The architecture of modality-specific networks for sMRI and PET (i.e., $X$ and $Y$ ) are similar to the 3DCNN model designed in [16], with the last fully-connected (FC) layer replaced by a new FC layer with k units as the hash layer. Besides, tanh(·) is used as the activation function to relaxed the binary codes. In the Supplementary Materials, we show that optimizing both of the loss functions L and T with the relaxed hash codes obtained from tanh(·) will decrease the loss values with exact binary codes in each iteration. For our CenterNet, which is designed to learn class-specific center representations, we use a multi-layer perceptron (MLP) that consists of two FC layers, denoted as “FC-1” and “FC-2”. Besides, ReLU is used as the activation function for FC-1, while the tanh(·) function is employed for FC-2. The detailed configuration of CenterNet is shown in Table I. The learning algorithm, optimization procedure, and the computation complexity analysis can be found in the Supplementary Materials. In the experiments, we randomly sample data points from the training set to form a mini-batch. Then, for each iteration, the similar and dissimilar data pairs are constructed based on all data points in the mini-batch.

TABLE I.

THE CONFIGURATION OF CENTERNET. FC: FULLY-CONNECTED.

Layer	Number of Units
FC-1	(label dimension o + length of hash code k)/2
FC-2	length of hash code k

Open in a new tab

IV. Experiments

A. Datasets

We evaluate our method on three popular benchmark datasets: (1) Alzheimer’s Disease Neuroimaging Initiative (ADNI1), (2) ANDI2 [44], and (3) Australian Imaging, Biomarkers and Lifestyle dataset (AIBL) [45]. In the following, we give a more detailed introduction for each dataset.

ADNI1 contains 821 subjects with 1.5T T1-weighted sMRI scans, and only 397 subjects among them have PET images. Each subject was annotated by a category-level label, i.e., Alzheimer’s disease (AD), normal control (NC), or mild cognitive impairment (MCI). Such labels were determined based on the standard clinical criteria, including mini-mental state examination scores and clinical dementia rating. Among subjects with sMRI scans in ADNI1, there are 229 NC, 393 MCI, and 199 AD subjects. For PET data in ADNI1, there are 100 NC, 93 AD, and 204 MCI subjects.

ADNI2 contains 636 subjects with 3T T1-weighted sMRI scans, and 309 subjects have PET images. With the same clinical criteria for ADNI1, these images were divided into three categories (i.e., AD, NC, and MCI). For sMRI data, there have 200 NC, 277 MCI, and 159 AD subjects. For PET data, there have 94 NC, 149 MCI, and 66 AD subjects.

AIBL consists of 612 subjects with 3T T1-weighted sMRI scans and 560 subjects with PET scans. Similar to ADNI1 and ADNI2, these images are grouped into AD, NC, and MCI, respectively. For sMRI modality, there are 447 NC, 94 MCI, and 71 AD subjects. For PET modality, there are 407 NC, 91 MCI, and 62 AD subjects.

For all the three datasets, we randomly select 10% images from each class to form the test set, and the remaining images are used as the retrieval set. To optimize the proposed method, we further randomly select 90% images from the retrieval set as the training set and treat the others as the validation set. Following [16], we pre-process all sMRI and PET scans using a standard pipeline, including anterior commissure (AC)-posterior commissure (PC) correction, intensity correction [46], skull stripping [47], and cerebellum removing. The affine registration is also performed to align each PET image to its corresponding sMRI scan.

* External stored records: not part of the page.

-- ==== Sys2Proof/Laws/Ops.lean ====
section
/-! SUPPORT. What the shared operations do: the stack checks, slots, entering a fault or a halt, MSTORE's two
cells, jump targets, the fetch. -/

namespace Sys2Proof.Machine

/-! ### Slots -/

theorem State.slotsExist_iff (s : State) : s.slotsExist = true ↔ s.Shaped := by
  simp [State.slotsExist, State.Shaped]

/-- A slot that exists is what the stack lists there. -/
theorem State.slot_eq (s : State) {i : Nat} (h : i < s.stack.length) : s.stack[i]? = some (s.slot i) := by
  simp [State.slot, h]

theorem State.fromTop_eq (s : State) (d : Nat) : s.fromTop d = s.slot (s.sp - d) := rfl

theorem State.slot_setSlot (s : State) (i j : Nat) (v : Word) (h : i < s.stack.length) :
    (s.setSlot i v).slot j = if j = i then v else s.slot j := by
  by_cases e : j = i
  · subst e
    simp [State.slot, h]
  · rw [if_neg e]
    simp [State.slot, Ne.symm e]

@[simp] theorem State.slot_setSp (s : State) (n j : Nat) : (s.setSp n).slot j = s.slot j := rfl
@[simp] theorem State.slot_pop (s : State) (n j : Nat) : (s.pop n).slot j = s.slot j := rfl
@[simp] theorem State.slot_advance (s : State) (n j : Nat) : (s.advance n).slot j = s.slot j := rfl
@[simp] theorem State.slot_emit (s : State) (op : Byte) (j : Nat) : (s.emit op).slot j = s.slot j := by
  simp [State.slot]

theorem State.push_eq (s : State) (v : Word) : s.push v = (s.setSlot s.sp v).setSp (s.sp + 1) := rfl

/-! ### The program counter's width (R21, R22) -/

/-- A write of the program counter is the rules' `pc <- p`. -/
theorem PcBecomes.of_toPc {s t : State} {p : Nat} (h : t.pc = s.toPc p) : PcBecomes p s t :=
  fun hp => h.trans (s.toPc_of_lt hp)

/-- An admitted code is no longer than the program counter can count. -/
theorem State.InputsOk.codeLen_lt {s : State} (h : s.InputsOk) : s.codeLen < 2 ^ s.cfg.pcWidth := by
  have hw : s.cfg.maxCodeLen < 2 ^ s.cfg.pcWidth := by
    have := h.1
    simp only [Config.wf, Bool.and_eq_true, decide_eq_true_eq] at this
    exact this.1.2
  exact Nat.lt_of_le_of_lt h.2.1 hw

/-! ### Entering a fault and a halt (R201, R211) -/

theorem State.enterFault_faultsWith (s : State) (f : FaultCode) (op : Byte) :
    FaultsWith f op s (s.enterFault f op) :=
  ⟨rfl, rfl, rfl, rfl, rfl, rfl, rfl, rfl, rfl, ⟨rfl, rfl, rfl⟩, rfl⟩

theorem State.enterHalt_haltsWith (s : State) (h : HaltCode) (op : Byte) : HaltsWith h op s (s.enterHalt h op) :=
  ⟨rfl, rfl, rfl, rfl, fun hp => s.toPc_of_lt hp, rfl, rfl, rfl, rfl, ⟨rfl, rfl, rfl⟩, rfl⟩

/-! ### The stack checks (R106 to R108) -/

theorem checked_of_underflow {i : Instr} {s : State} {body : Result} (h : s.sp < i.need) :
    checked i s body = .next (s.enterFault .stackUnderflow i.opcode) := by
  simp [checked, h, raise]

theorem checked_of_overflow {i : Instr} {s : State} {body : Result} (hn : i.need ≤ s.sp) (hg : i.grow = true)
    (hs : s.sp = s.cfg.stackDepth) : checked i s body = .next (s.enterFault .stackOverflow i.opcode) := by
  unfold checked
  rw [if_neg (Nat.not_lt.2 hn), if_pos (by simp [hg, hs])]
  rfl

theorem checked_of_ok {i : Instr} {s : State} {body : Result} (hs : s.Shaped) (hn : i.need ≤ s.sp)
    (hg : i.grow = true → s.sp < s.cfg.stackDepth) : checked i s body = body := by
  unfold checked
  rw [if_neg (Nat.not_lt.2 hn), if_neg, if_pos (s.slotsExist_iff.2 hs)]
  simp only [Bool.and_eq_true, beq_iff_eq]
  rintro ⟨h1, h2⟩
  have := hg h1
  omega

/-- Everything the stack checks can answer with: a fault, or the instruction's own rule on slots that exist. -/
theorem checked_cases {i : Instr} {s t : State} {body : Result} (h : checked i s body = .next t) :
    (s.sp < i.need ∧ t = s.enterFault .stackUnderflow i.opcode) ∨
    (i.need ≤ s.sp ∧ i.grow = true ∧ s.sp = s.cfg.stackDepth ∧ t = s.enterFault .stackOverflow i.opcode) ∨
    (s.Shaped ∧ i.need ≤ s.sp ∧ (i.grow = true → s.sp < s.cfg.stackDepth) ∧ body = .next t) := by
  by_cases hn : s.sp < i.need
  · rw [checked_of_underflow hn] at h
    cases h
    exact .inl ⟨hn, rfl⟩
  · have hn' : i.need ≤ s.sp := Nat.not_lt.1 hn
    by_cases hg : i.grow = true ∧ s.sp = s.cfg.stackDepth
    · rw [checked_of_overflow hn' hg.1 hg.2] at h
      cases h
      exact .inr (.inl ⟨hn', hg.1, hg.2, rfl⟩)
    · unfold checked at h
      rw [if_neg hn, if_neg (by simpa using hg)] at h
      by_cases hs : s.slotsExist = true
      · rw [if_pos hs] at h
        have hsh := s.slotsExist_iff.1 hs
        refine .inr (.inr ⟨hsh, hn', fun hg' => ?_, h⟩)
        have h1 := hsh.2
        have h2 : s.sp ≠ s.cfg.stackDepth := fun e => hg ⟨hg', e⟩
        omega
      · rw [if_neg hs] at h
        cases h

/-! ### Cells (20_memory.md R56, R57) -/

theorem State.cellExists_iff (s : State) (c : Nat) : s.cellExists c = true ↔ c < s.cfg.memCells := by
  simp [State.cellExists]

theorem cellIndex_eq (id : Word) : cellIndex id = id.toNat / 16 := rfl

theorem State.memRead_eq (s : State) (c k : Nat) : s.memRead c k = s.mem.read (16 * c + k) := by
  simp [State.memRead, flatAddr, Config.cellBytes, Nat.mul_comm]

/-! ### MSTORE's two cells (R160, R161) -/

theorem storeWord_eq (m : Memory) (c : Nat) (v : Word) :
    storeWord m c v =
      (m.writeBytes (16 * c) ((wordBytes v).take 16)).writeBytes (16 * (c + 1)) ((wordBytes v).drop 16) := by
  simp [storeWord, writeCell, flatAddr, Config.cellBytes, Nat.mul_comm]

theorem storeWord_wf {m : Memory} (h : m.wf = true) (c : Nat) (v : Word) : (storeWord m c v).wf = true :=
  Memory.writeBytes_wf (Memory.writeBytes_wf h _ _) _ _

theorem storeWord_below {m : Memory} {size : Nat} (h : m.below size = true) {c : Nat} (v : Word)
    (hc : 16 * (c + 2) ≤ size) : (storeWord m c v).below size = true := by
  rw [storeWord_eq]
  apply Memory.writeBytes_below
  · apply Memory.writeBytes_below h
    simp
    omega
  · simp
    omega

/-- Reading after MSTORE's writes: the 32 bytes of the word from the first cell on, and every other byte as before. -/
theorem read_storeWord {m : Memory} (h : m.wf = true) (c : Nat) (v : Word) (a : Nat) :
    (storeWord m c v).read a =
      if 16 * c ≤ a ∧ a < 16 * c + 32 then wordByte v (a - 16 * c) else m.read a := by
  rw [storeWord_eq, Memory.read_writeBytes (Memory.writeBytes_wf h _ _), Memory.read_writeBytes h]
  simp only [List.length_drop, List.length_take, wordBytes_length]
  by_cases h1 : 16 * (c + 1) ≤ a ∧ a < 16 * (c + 1) + (32 - 16)
  · rw [if_pos h1, if_pos (by omega), List.getD_eq_getElem?_getD, List.getElem?_drop,
      show 16 + (a - 16 * (c + 1)) = a - 16 * c by omega, wordBytes_getElem? _ _ (by omega)]
    rfl
  · rw [if_neg h1]
    by_cases h2 : 16 * c ≤ a ∧ a < 16 * c + min 16 32
    · rw [if_pos h2, if_pos (by omega), List.getD_eq_getElem?_getD,
        List.getElem?_take_of_lt (by omega), wordBytes_getElem? _ _ (by omega)]
      rfl
    · rw [if_neg h2, if_neg (by omega)]

/-! ### Jump targets (R174) -/

theorem State.resolveTarget_past (s : State) {dest : Word} (h : s.codeLen ≤ dest.toNat) :
    s.resolveTarget dest = match s.cfg.jumpCheck with
      | .bounds => none
      | .haltOutside => some s.codeLen := by
  unfold State.resolveTarget
  rw [if_pos h]
  all_goals cases s.cfg.jumpCheck <;> rfl

theorem State.resolveTarget_inside (s : State) {dest : Word} (h : dest.toNat < s.codeLen) :
    s.resolveTarget dest =
      if s.cfg.jumpdestCheck = true ∧ s.code[dest.toNat]? ≠ some 0x5B then none
      else some dest.toNat := by
  simp [State.resolveTarget, Nat.not_le.2 h, State.codeByte, Instr.opcode, Instr.row]

/-- A resolved target is the destination itself, or CODE_LEN where it lies past the end. -/
theorem State.resolveTarget_eq {s : State} {dest : Word} {p : Nat} (h : s.resolveTarget dest = some p) :
    p = if dest.toNat < s.codeLen then dest.toNat else s.codeLen := by
  by_cases hd : s.codeLen ≤ dest.toNat
  · rw [s.resolveTarget_past hd] at h
    rw [if_neg (by omega)]
    cases hj : s.cfg.jumpCheck <;> rw [hj] at h <;> cases h
    rfl
  · rw [s.resolveTarget_inside (by omega)] at h
    rw [if_pos (by omega)]
    split at h <;> cases h
    rfl

@[simp] theorem State.emit_resolveTarget (s : State) (op : Byte) (dest : Word) :
    (s.emit op).resolveTarget dest = s.resolveTarget dest := by
  simp [State.resolveTarget, State.codeByte]

@[simp] theorem State.emit_fromTop (s : State) (op : Byte) (d : Nat) : (s.emit op).fromTop d = s.fromTop d := by
  simp [State.fromTop]

/-! ### The fetch (R101, R102) -/

theorem State.fetch_past (s : State) (h : s.codeLen ≤ s.pc) : s.fetch = .empty := by
  simp [State.fetch, h]

theorem State.fetch_inside (s : State) (h : s.pc < s.codeLen) :
    s.fetch = decode s.cfg (s.code.drop s.pc) := by
  simp [State.fetch, Nat.not_le.2 h]

/-- Where the fetch finds a byte, the code from `pc` on begins with it. -/
theorem State.code_drop (s : State) {op : Byte} (h : s.code[s.pc]? = some op) :
    s.pc < s.codeLen ∧ s.code.drop s.pc = op :: s.code.drop (s.pc + 1) := by
  obtain ⟨hl, he⟩ := List.getElem?_eq_some_iff.1 h
  exact ⟨hl, by rw [List.drop_eq_getElem_cons hl, he]⟩

/-- The placed bytes stand at the program counter. -/
theorem State.placeAtPc_drop (s : State) (bytes : List Byte) :
    (s.placeAtPc bytes).code.drop s.pc = bytes ++ s.code.drop (s.pc + bytes.length) := by
  simp only [State.placeAtPc_code, overwriteCode, List.append_assoc]
  rw [← List.append_assoc (s.code.take _), List.drop_append_of_le_length]
  · rw [List.drop_of_length_le]
    · rfl
    · simp
      omega
  · simp
    omega

end Sys2Proof.Machine
end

B. Competing Methods and Evaluation Metrics

The proposed CenterHash method is first compared with five state-of-the-art cross-modal hashing methods based on traditional machine learning techniques, including ACQ [34], STMH [33], CVH [25], SEPH [27], and SCM [36] and then compared with three recently proposed deep learning methods for cross-modal hashing, including PGDH [38], DCMH [37], and CMHH [26]. The codes of the first seven competing methods are kindly provided by the authors. For CMHH, we implement the method by ourselves. Five traditional methods (i.e., ACQ, STMH, CVH, SCM, and SEPH) are implemented with MATLAB, while four deep learning methods (i.e., DCMH, PGDH, CMHH, and our CenterHash) are implemented with Keras [48] or Tensorflow [49]. Among eight competing approaches, two methods (i.e., ACQ and STMH) are unsupervised, while the remaining ones are supervised.

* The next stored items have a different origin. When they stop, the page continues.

/-! ### `exec` by instruction -/

theorem exec_stop (s : State) : exec .stop s = halt .stop .stop s := rfl
theorem exec_ret (s : State) : exec .ret s = halt .ret .ret s := rfl
theorem exec_revert (s : State) : exec .revert s = halt .revert .revert s := rfl
theorem exec_invalid (s : State) : exec .invalid s = halt .invalid .invalid s := rfl
theorem exec_add (s : State) : exec .add s = binary .add (fun a b => a + b) s := rfl
theorem exec_mul (s : State) : exec .mul s = binary .mul (fun a b => a * b) s := rfl
theorem exec_sub (s : State) : exec .sub s = binary .sub (fun a b => a - b) s := rfl
theorem exec_div (s : State) : exec .div s = binary .div divWord s := rfl
theorem exec_lt (s : State) : exec .lt s = binary .lt ltWord s := rfl
theorem exec_eq (s : State) : exec .eq s = binary .eq eqWord s := rfl
theorem exec_iszero (s : State) : exec .iszero s = unary .iszero isZeroWord s := rfl
theorem exec_not (s : State) : exec .not s = unary .not (fun a => ~~~a) s := rfl
theorem exec_push1 (imm : BitVec 8) (s : State) : exec (.push1 imm) s = pushImmediate (.push1 imm) (zext256 imm) s := rfl
theorem exec_push2 (imm : BitVec 16) (s : State) : exec (.push2 imm) s = pushImmediate (.push2 imm) (zext256 imm) s := rfl
theorem exec_push4 (imm : BitVec 32) (s : State) : exec (.push4 imm) s = pushImmediate (.push4 imm) (zext256 imm) s := rfl
theorem exec_push29 (imm : BitVec 232) (s : State) : exec (.push29 imm) s = pushImmediate (.push29 imm) (zext256 imm) s := rfl
theorem exec_dup1 (s : State) : exec .dup1 s = dupSlot .dup1 1 s := rfl
theorem exec_dup2 (s : State) : exec .dup2 s = dupSlot .dup2 2 s := rfl
theorem exec_dup3 (s : State) : exec .dup3 s = dupSlot .dup3 3 s := rfl
theorem exec_swap1 (s : State) : exec .swap1 s = swapSlots .swap1 1 s := rfl
theorem exec_swap2 (s : State) : exec .swap2 s = swapSlots .swap2 2 s := rfl
theorem exec_swap3 (s : State) : exec .swap3 s = swapSlots .swap3 3 s := rfl
theorem exec_jumpdest (s : State) : exec .jumpdest s = .next (s.advance 0) := rfl
theorem exec_calldataload (s : State) : exec .calldataload s = unary .calldataload (fun a => s.calldataWord a.toNat) s := rfl
theorem exec_calldatasize (s : State) : exec .calldatasize s = checked .calldatasize s (.next ((s.push (BitVec.ofNat 256 s.calldataLen)).advance 0)) := rfl
theorem exec_mload (s : State) : exec .mload s = execMload s := rfl
theorem exec_mstore (s : State) : exec .mstore s = execMstore s := rfl
theorem exec_jump (s : State) : exec .jump s = execJump s := rfl
theorem exec_jumpi (s : State) : exec .jumpi s = execJumpi s := rfl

For traditional methods, we extract volumes of the grey matter from 90 regions-of-interest (ROIs) as features for representing sMR and PET images, and use these ROI features as input. For deep learning methods, we use raw images as inputs. All parameters from the modality-specific 3DCNNs and CenterNet in our CenterHash are randomly initialized. To accelerate the model training, we first pre-train each modality-specific 3DCNN by simply optimizing a single-modal version of Eq. 5. Then, we combine the modality-specific 3DCNNs and CenterNet together to simultaneously optimize the hash codes for different modalities and the center representations. For a fair comparison, DCMH and PGDH use the same backbone network architectures and pre-training strategy as our method. Adam is used to optimize the network parameters of four deep learning methods (i.e., DCMH, PGDH, CMHH, and CenterHash), where the initial learning rate is set as 0.01 and the mini-batch size is fixed as 5. Similar to [50], [51], we select the hyper-parameter α via cross-validation.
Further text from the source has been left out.